Return to Title Page for Memoir, Letters, and Remains of Alexis de Tocqueville, vol. 2

Search this Title:

Also in the Library:

Subject Area: Political Theory

TO MRS. GROTE. - Alexis de Tocqueville, Memoir, Letters, and Remains of Alexis de Tocqueville, vol. 2 [1861]

Edition used:

Memoir, Letters, and Remains of Alexis de Tocqueville. Translated from the French by the translator of Napoleon’s Correspondence with King Joseph. With large Additions. In Two Volumes (London: Macamillan, 1861). 2 vols.
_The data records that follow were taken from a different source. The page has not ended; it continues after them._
/-- The serialisation time S of an m-unit message, or `none` when a share is 0. -/
def State.serialTime (s : State) (all : List Sluice) (x : Sluice) (m : Nat) : Option Nat :=
  (s.pathLinks all x).foldl (fun a l =>
    match a with
    | none => none
    | some t => if l.1 = 0 then none else some (max t ((32 * m * 64 * l.2 + l.1 - 1) / l.1))) (some 0)

/-- The guaranteed rate r in 2^−40 bytes per N-clock. -/
def State.rateOf (s : State) (all : List Sluice) (x : Sluice) : Nat :=
  (s.pathLinks all x).foldl (fun a l => min a (l.1 * 2 ^ 34 / max 1 l.2)) (32 * 2 ^ 40)

/-- The drain bound of a Sluice is at most 65,536 N-clocks (R212, R231). -/
def State.drainOk (s : State) (all : List Sluice) (x : Sluice) : Bool :=
  match s.serialTime all x x.maxlen with
  | some t => decide (pathL x.cls + t ≤ 65536)
  | none => false

/-! ### The Sluice map, R210 to R213 -/

/-- A map entry. -/
structure MapEnt where
  src : Nat
  dst : Nat
  sport : Nat
  dport : Nat
  maxlen : Nat
  fbase : Nat
  fsize : Nat
  resv : Bool
  deriving DecidableEq, Repr

def mapEnt (l : List Byte) : MapEnt :=
  let w := ofBytes l
  { src := bits w 31 0, dst := bits w 63 32, sport := bits w 65 64, dport := bits w 67 66, maxlen := bits w 95 80
    fbase := bits w 115 96, fsize := bits w 140 128
    resv := bits w 79 68 != 0 || bits w 127 116 != 0 || bits w 143 141 != 0 || bits w 255 144 != 0 }

/-- COUNT of a map's header. -/
def mapCount (l : List Byte) : Nat := bytesAt l 0 2
def mapSlot (l : List Byte) : Nat := bits (bytesAt l 2 2) 5 0
def mapStall (l : List Byte) : Nat := if bytesAt l 4 4 = 0 then 2 ^ 32 - 1 else bytesAt l 4 4
def mapEnts (l : List Byte) : List MapEnt :=
  (List.range (mapCount l)).map fun i => mapEnt ((l.drop (32 + 32 * i)).take 32)
def mapHeaderOk (l : List Byte) : Bool :=
  bits (bytesAt l 2 2) 15 6 == 0 && bytesAt l 8 24 == 0 && decide (1 ≤ mapCount l ∧ mapCount l ≤ 4096)

/-- A test on every pair of a list. -/
def pairwiseOk (f : MapEnt → MapEnt → Bool) : List MapEnt → Bool
  | [] => true
  | a :: l => l.all (f a) && pairwiseOk f l

/-- The Sluices that a map binds for a launch whose core block b runs on the b-th core of `cores`. -/
def State.mapSluices (s : State) (launch ctx part : Nat) (cores : List Nat) (l : List Byte) : List Sluice :=
  (mapEnts l).map fun e =>
    let a := cores.getD e.src 0
    let b := cores.getD e.dst 0
    { slot := mapSlot l, part := part, ctx := ctx, launch := launch, src := a, sport := e.sport, dst := b, dport := e.dport
      maxlen := e.maxlen, fbase := e.fbase, fsize := e.fsize, stall := mapStall l, cls := s.pathClass a b
      units := e.fsize, msgs := 32, wptr := 0, rptr := 0, fly := [], lens := [], back := [] }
Part of: Memoir, Letters, and Remains of Alexis de Tocqueville, 2 vols.

About Liberty Fund:

Liberty Fund, Inc. is a private, educational foundation established to encourage the study of the ideal of a society of free and responsible individuals.


TO MRS. GROTE.

If I were ill-disposed, Madame, I might complain that, knowing me to be one of the most professed admirers of your genius, you did not yourself think of sending to me your pamphlet on pauperism, so that I was forced to ask for it through our friend Mr. Senior. But rather than quarrelling with you, I prefer thanking you for the pleasure which this little work has afforded to me. I received it as I was leaving Paris, and I read it on my arrival. I could not have spent the leisure imposed upon me by illness in a more profitable manner. In your pamphlet I find the good sense of the English economist rendered more acute and more brilliant by feminine wit and imagination; an improvement which it often greatly needs. You defend the conservative principles on which our ancient system of society in Europe is founded, and the liberty and the individual responsibility attendant upon it; you defend especially the institution of property. You are quite right; you can hardly conceive life without these primary laws, no more can I.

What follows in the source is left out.